PROBLEM REQUIREMENTS:
Among the records below, find the line that has "have := hb.completions"; from there, give the lines again exactly, and stop after the line that has "(by simp [hc])".

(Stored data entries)

-- ==== Sys2Proof/Laws/Ops.lean ====
section
/-! SUPPORT. The operations of Sys2Proof/Machine/Ops.lean are calm (Sys2Proof/Laws/Calm.lean), but for
the ends of grants and of ports, which have lemmas of their own further down. -/

namespace Sys2Proof.Machine

/-! ### Notices and completions -/

theorem ControlLink.completionCount_append (l : List Notice) (n : Notice) :
    ((l ++ [n]).filter (fun n => n.body.isCompletion)).length =
      (l.filter (fun n => n.body.isCompletion)).length +
        (if n.body.isCompletion then 1 else 0) := by
  simp only [List.filter_append, List.length_append, List.filter_singleton]
  cases n.body.isCompletion <;> rfl

theorem Calm.appendNotice {s : State} {b : NoticeBody} (h : s.cli.notices.length < 64)
    (hc : b.isCompletion = true → s.cli.completionCount < 48) : Calm s (s.appendNotice b) := by
  refine Calm.modCli rfl rfl (fun hb => ⟨hb.inbound, ?_, ?_, hb.badFrames, hb.overruns, ?_⟩)
  · simpa using h
  · have := hb.completions
    unfold ControlLink.completionCount at this hc ⊢
    simp only [ControlLink.completionCount_append]
    split
    · have := hc (by assumption); omega
    · omega
  · intro x hx
    have := hb.sending x hx
    cases hw : x.what <;> simp_all

theorem Calm.placeNotice {s : State} {b : NoticeBody} (hc : b.isCompletion = false) :
    Calm s (s.placeNotice b) := by
  unfold State.placeNotice
  split
  · exact Calm.appendNotice (by assumption) (by simp [hc])
  · exact Calm.modCli rfl rfl (fun hb => ⟨hb.1, hb.2, hb.3, hb.4, hb.5, hb.6⟩)

theorem Station.vacantRecord_inRange : Station.vacantRecord.InRange := by
  unfold Station.InRange Station.vacantRecord; decide

theorem Calm.completeDeparture (s : State) (i : Nat) : Calm s (s.completeDeparture i) := by
  unfold State.completeDeparture
  refine ((Calm.modPort (CalmPort.setMapped _ _ _)).trans (Calm.setStation (fun _ => ?_))).trans
    (Calm.placeNotice rfl)
  exact Station.vacantRecord_inRange

theorem Calm.testDeparture (s : State) (i : Nat) : Calm s (s.testDeparture i) := by
  unfold State.testDeparture
  split
  · exact Calm.completeDeparture s i
  · exact .refl s

theorem Calm.freeSlot (s : State) (k : Nat) : Calm s (s.freeSlot k) := by
  unfold State.freeSlot
  exact ((Calm.modStation_same rfl rfl).trans (Calm.setSlot _ _ _)).trans (Calm.withFree _ _)

theorem Calm.formNotice {s : State} (h : s.cli.roomForCompletion = true) : Calm s s.formNotice := by
  unfold ControlLink.roomForCompletion at h
  simp only [Bool.and_eq_true, decide_eq_true_eq] at h
  unfold State.formNotice
  exact ((((Calm.appendNotice h.2 (fun _ => h.1)).trans (Calm.withDone _ _)).trans
    (Calm.foldl Calm.freeSlot _ _)).trans (Calm.foldl Calm.testDeparture _ _)).trans
    (Calm.withTimer _ _)

theorem Calm.formWhile (n : Nat) (s : State) : Calm s (State.formWhile n s) := by
  induction n generalizing s with
  | zero => exact .refl s
  | succ n ih =>
    unfold State.formWhile
    split
    · rename_i h
      unfold State.canForm at h
      exact (Calm.formNotice (by simp_all)).trans (ih _)
    · exact .refl s

theorem Calm.testCompletion (s : State) : Calm s s.testCompletion := Calm.formWhile _ s

theorem Calm.appendDone (s : State) (k : Nat) : Calm s (s.appendDone k) := by
  unfold State.appendDone
  dsimp only
  split
  · exact Calm.pool s _ _ s.freeStack
  · exact Calm.withDone _ _

theorem Calm.joinDone (s : State) (k : Nat) : Calm s (s.joinDone k) :=
  (Calm.appendDone s k).trans (Calm.testCompletion _)

/-! ### Records, rotations, sets -/

theorem Calm.send (s : State) (p : PortNo) (r : RadioRecord) : Calm s (s.send p r) :=
  Calm.modPort (CalmPort.outbound _ _)

theorem Calm.sendTim (s : State) (p : PortNo) (k : TimKind) (a : Nat) : Calm s (s.sendTim p k a) := by
  unfold State.sendTim
  split
  · exact Calm.send _ _ _
  · exact .refl s

theorem Calm.sendServiceEmpty (s : State) (i : Nat) : Calm s (s.sendServiceEmpty i) := by
  unfold State.sendServiceEmpty
  dsimp only
  split
  · exact .refl s
  · exact Calm.send _ _ _

theorem Calm.wake (s : State) (p : PortNo) : Calm s (s.wake p) := Calm.modPort (CalmPort.wake _)

theorem contains_false {l : List Nat} {i : Nat} (h : ¬ l.contains i = true) : i ∉ l := by
  simpa using h

theorem Calm.retestMain (s : State) (i : Nat) (zero : Bool) : Calm s (s.retestMain i zero) := by
  unfold State.retestMain
  dsimp only
  split
  · split
    · exact .refl s
    · rename_i h
      exact (Calm.modPort (CalmPort.mainRot (OnceKept.append (contains_false h)))).trans
        (Calm.wake _ _)
  · split
    · refine (Calm.modPort (CalmPort.mainRot (OnceKept.filter _ _))).trans
        (Calm.modStation (fun h => ?_))
      unfold Station.InRange at h ⊢
      dsimp only
      split <;> omega
    · exact .refl s

theorem Calm.retestExp (s : State) (i : Nat) : Calm s (s.retestExp i) := by
  unfold State.retestExp
  dsimp only
  split
  · split
    · exact .refl s
    · rename_i h
      exact (Calm.modPort (CalmPort.expRot (OnceKept.append (contains_false h)))).trans
        (Calm.wake _ _)
  · split
    · exact Calm.modPort (CalmPort.expRot (OnceKept.filter _ _))
    · exact .refl s

theorem Calm.retestUl (s : State) (i : Nat) : Calm s (s.retestUl i) := by
  unfold State.retestUl
  dsimp only
  split
  · split
    · exact .refl s
    · rename_i h
      exact (Calm.modPort (CalmPort.ulRot (OnceKept.append (contains_false h)))).trans
        (Calm.wake _ _)
  · split
    · refine (Calm.modPort (CalmPort.ulRot (OnceKept.filter _ _))).trans
        (Calm.modStation (fun h => ?_))
      unfold Station.InRange at h ⊢
      dsimp only
      omega
    · exact .refl s

theorem Calm.zeroDlOutside (s : State) (i : Nat) : Calm s (s.zeroDlOutside i) := by
  unfold State.zeroDlOutside
  dsimp only
  split
  · exact .refl s
  · refine Calm.modStation (fun h => ?_)
    unfold Station.InRange at h ⊢
    dsimp only
    omega

theorem Calm.zeroUlOutside (s : State) (i : Nat) : Calm s (s.zeroUlOutside i) := by
  unfold State.zeroUlOutside
  dsimp only
  split
  · exact .refl s
  · refine Calm.modStation (fun h => ?_)
    unfold Station.InRange at h ⊢
    dsimp only
    omega

/-- A record update that writes a saturated DL balance. -/
theorem Calm.modStation_dl {s : State} {i : Nat} {f : Station → Station} {x : Int}
    (hd : (f (s.station i)).dlBalance = satBalance x)
    (hu : (f (s.station i)).ulBalance = (s.station i).ulBalance) : Calm s (s.modStation i f) :=
  Calm.modStation (by
    intro h; have := satBalance_range x; unfold Station.InRange at h ⊢; rw [hd, hu]; omega)

/-- A record update that writes a saturated UL balance. -/
theorem Calm.modStation_ul {s : State} {i : Nat} {f : Station → Station} {x : Int}
    (hu : (f (s.station i)).ulBalance = satBalance x)
    (hd : (f (s.station i)).dlBalance = (s.station i).dlBalance) : Calm s (s.modStation i f) :=
  Calm.modStation (by
    intro h; have := satBalance_range x; unfold Station.InRange at h ⊢; rw [hd, hu]; omega)

theorem Calm.trueUpDl (s : State) (i e a : Nat) : Calm s (s.trueUpDl i e a) :=
  (Calm.modStation_dl rfl rfl).trans (Calm.zeroDlOutside _ _)

theorem Calm.trueUpUl (s : State) (i e a : Nat) : Calm s (s.trueUpUl i e a) :=
  (Calm.modStation_ul rfl rfl).trans (Calm.zeroUlOutside _ _)

theorem Calm.setDemand (s : State) (i n : Nat) : Calm s (s.setDemand i n) :=
  (Calm.modStation_same rfl rfl).trans (Calm.retestUl _ _)

theorem Calm.retestTis (s : State) (i : Nat) : Calm s (s.retestTis i) := by
  unfold State.retestTis
  dsimp only
  split
  · split
    · exact .refl s
    · rename_i h
      exact (Calm.modPort (CalmPort.tis (OnceKept.insert (contains_false h)))).trans
        (Calm.sendTim _ _ _ _)
  · split
    · exact (Calm.modPort (CalmPort.tis (OnceKept.filter _ _))).trans (Calm.sendTim _ _ _ _)
    · exact .refl s

theorem Calm.resendTis (s : State) (p : PortNo) : Calm s (s.resendTis p) :=
  (Calm.send _ _ _).trans (Calm.foldl (fun s _ => Calm.send s _ _) _ _)

/-! ### Queue events and slot transitions -/

theorem Calm.goneEvents (s : State) (i : Nat) (t : Tier) (zero : Bool) :
    Calm s (s.goneEvents i t zero) := by
  unfold State.goneEvents
  dsimp only
  have h1 : Calm s (if t = .expedited ∧ (s.station i).expFifo = [] then s.retestExp i else s) := by
    split
    · exact Calm.retestExp _ _
    · exact .refl s
  split
  · exact (h1.trans (Calm.retestMain _ _ _)).trans (Calm.retestTis _ _)
  · exact h1

theorem Calm.presentEvents (s : State) (i : Nat) (t : Tier) : Calm s (s.presentEvents i t) := by
  unfold State.presentEvents
  dsimp only
  have h1 : Calm s (if t = .expedited ∧ (s.station i).expFifo.length = 1 then s.retestExp i
      else s) := by
    split
    · exact Calm.retestExp _ _
    · exact .refl s
  split
  · exact (h1.trans (Calm.retestMain _ _ _)).trans (Calm.retestTis _ _)
  · exact h1

@[simp] theorem Station.setFifo_dlBalance (r : Station) (t : Tier) (l : List Nat) :
    (r.setFifo t l).dlBalance = r.dlBalance := by cases t <;> rfl

@[simp] theorem Station.setFifo_ulBalance (r : Station) (t : Tier) (l : List Nat) :
    (r.setFifo t l).ulBalance = r.ulBalance := by cases t <;> rfl

theorem Calm.markDone (s : State) (i k : Nat) (st : CompletionStatus) : Calm s (s.markDone i k st) :=
  (Calm.modSlot _ _ _).trans (Calm.modStation_same rfl rfl)

theorem Calm.popHead (s : State) (i : Nat) (t : Tier) : Calm s (s.popHead i t) :=
  Calm.modStation_same (by simp) (by simp)

theorem Calm.endQueued (s : State) (i : Nat) (t : Tier) (k : Nat) (st : CompletionStatus)
    (zero : Bool) : Calm s (s.endQueued i t k st zero) :=
  (((Calm.popHead _ _ _).trans (Calm.markDone _ _ _ _)).trans (Calm.goneEvents _ _ _ _)).trans
    (Calm.joinDone _ _)

theorem Calm.endInFlight (s : State) (i k : Nat) (st : CompletionStatus) :
    Calm s (s.endInFlight i k st) := (Calm.markDone _ _ _ _).trans (Calm.joinDone _ _)

theorem Calm.flushTier (s : State) (i : Nat) (t : Tier) : Calm s (s.flushTier i t) :=
  Calm.foldl (fun s _ => Calm.endQueued s _ _ _ _ _) _ _

theorem Calm.returnSlot (s : State) (i : Nat) (t : Tier) (pos k : Nat) :
    Calm s (s.returnSlot i t pos k) :=
  ((Calm.modSlot _ _ _).trans (Calm.modStation_same (by simp) (by simp))).trans
    (Calm.presentEvents _ _ _)

theorem Calm.takeHead (s : State) (i : Nat) (t : Tier) (k : Nat) : Calm s (s.takeHead i t k) :=
  ((Calm.popHead _ _ _).trans (Calm.modSlot _ _ _)).trans (Calm.goneEvents _ _ _ _)

theorem Calm.expireHeads (n i : Nat) (t : Tier) (s : State) : Calm s (State.expireHeads n i t s) := by
  induction n generalizing s with
  | zero => exact .refl s
  | succ n ih =>
    unfold State.expireHeads
    split
    · exact .refl s
    · split
      · exact (Calm.endQueued _ _ _ _ _ _).trans (ih _)
      · exact .refl s

theorem Calm.sweepStation (s : State) (i : Nat) : Calm s (s.sweepStation i) :=
  (Calm.expireHeads _ _ _ _).trans (Calm.expireHeads _ _ _ _)

theorem Calm.sweep (s : State) (p : PortNo) : Calm s (s.sweep p) := Calm.foldl Calm.sweepStation _ _

/-! ### Power save -/

@[simp] theorem InFlight.withEos_number (e : InFlight) (i : Nat) (b : Bool) :
    (e.withEos i b).number = e.number := by unfold InFlight.withEos; split <;> rfl

@[simp] theorem InFlight.withRevoke_number (e : InFlight) (i : Nat) :
    (e.withRevoke i).number = e.number := by unfold InFlight.withRevoke; split <;> rfl

theorem Calm.clearEos (s : State) (i : Nat) : Calm s (s.clearEos i) :=
  Calm.modPort (CalmPort.entries _ _ (by simp))

theorem Calm.setPs (s : State) (i : Nat) (ps : PsState) (a : Nat) (d : Word) :
    Calm s (s.setPs i ps a d) := by
  unfold State.setPs
  dsimp only
  have h0 : Calm s (if (s.station i).ps = .service ∧ ps ≠ .service then s.clearEos i else s) := by
    split
    · exact Calm.clearEos _ _
    · exact .refl s
  exact (((h0.trans (Calm.modStation_same rfl rfl)).trans (Calm.retestMain _ _ _)).trans
    (Calm.retestExp _ _)).trans (Calm.retestUl _ _)

theorem Calm.revoke (s : State) (i : Nat) : Calm s (s.revoke i) := by
  unfold State.revoke
  dsimp only
  split
  · exact (Calm.modPort (CalmPort.entries _ _ (by simp))).trans (Calm.send _ _ _)
  · exact .refl s

theorem Calm.dozeQuietly (s : State) (i : Nat) : Calm s ((s.setPs i .doze 0 0).retestTis i) :=
  (Calm.setPs _ _ _ _ _).trans (Calm.retestTis _ _)

theorem Calm.runDry (s : State) (i : Nat) : Calm s (s.runDry i) := by
  unfold State.runDry
  dsimp only
  split
  · exact (Calm.dozeQuietly _ _).trans (Calm.sendServiceEmpty _ _)
  · exact .refl s

theorem Calm.handOff (s : State) (i : Nat) (b : Bool) : Calm s (s.handOff i b) := by
  unfold State.handOff
  split
  · split
    · exact Calm.dozeQuietly _ _
    · exact Calm.runDry _ _
  · exact .refl s

theorem Calm.endServices (s : State) (p : PortNo) : Calm s (s.endServices p) :=
  Calm.foldl (fun s i => Calm.dozeQuietly s i) _ _

theorem Calm.settleLost (s : State) (e : InFlight) : Calm s (s.settleLost e) := by
  unfold State.settleLost
  split
  · exact Calm.foldl (fun s _ => Calm.endInFlight s _ _ _) _ _
  · exact .refl s

theorem Calm.loseSlot (s : State) (i k : Nat) : Calm s (s.loseSlot i k) :=
  (Calm.markDone _ _ _ _).trans (Calm.appendDone _ _)

theorem Calm.loseSlots (s : State) (e : InFlight) : Calm s (s.loseSlots e) := by
  unfold State.loseSlots
  split
  · exact Calm.foldl (fun s _ => Calm.loseSlot s _ _) _ _
  · exact .refl s

theorem Calm.countDiscard (s : State) (p : PortNo) : Calm s (s.countDiscard p) :=
  Calm.modPort (CalmPort.counts_only _ _ _ _ _ _ _
    (fun h => ⟨h.2, h.6, h.7, h.8, satCount_le _⟩))

end Sys2Proof.Machine
end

YOUR RESPONSE:
  · have := hb.completions
    unfold ControlLink.completionCount at this hc ⊢
    simp only [ControlLink.completionCount_append]
    split
    · have := hc (by assumption); omega
    · omega
  · intro x hx
    have := hb.sending x hx
    cases hw : x.what <;> simp_all

theorem Calm.placeNotice {s : State} {b : NoticeBody} (hc : b.isCompletion = false) :
    Calm s (s.placeNotice b) := by
  unfold State.placeNotice
  split
  · exact Calm.appendNotice (by assumption) (by simp [hc])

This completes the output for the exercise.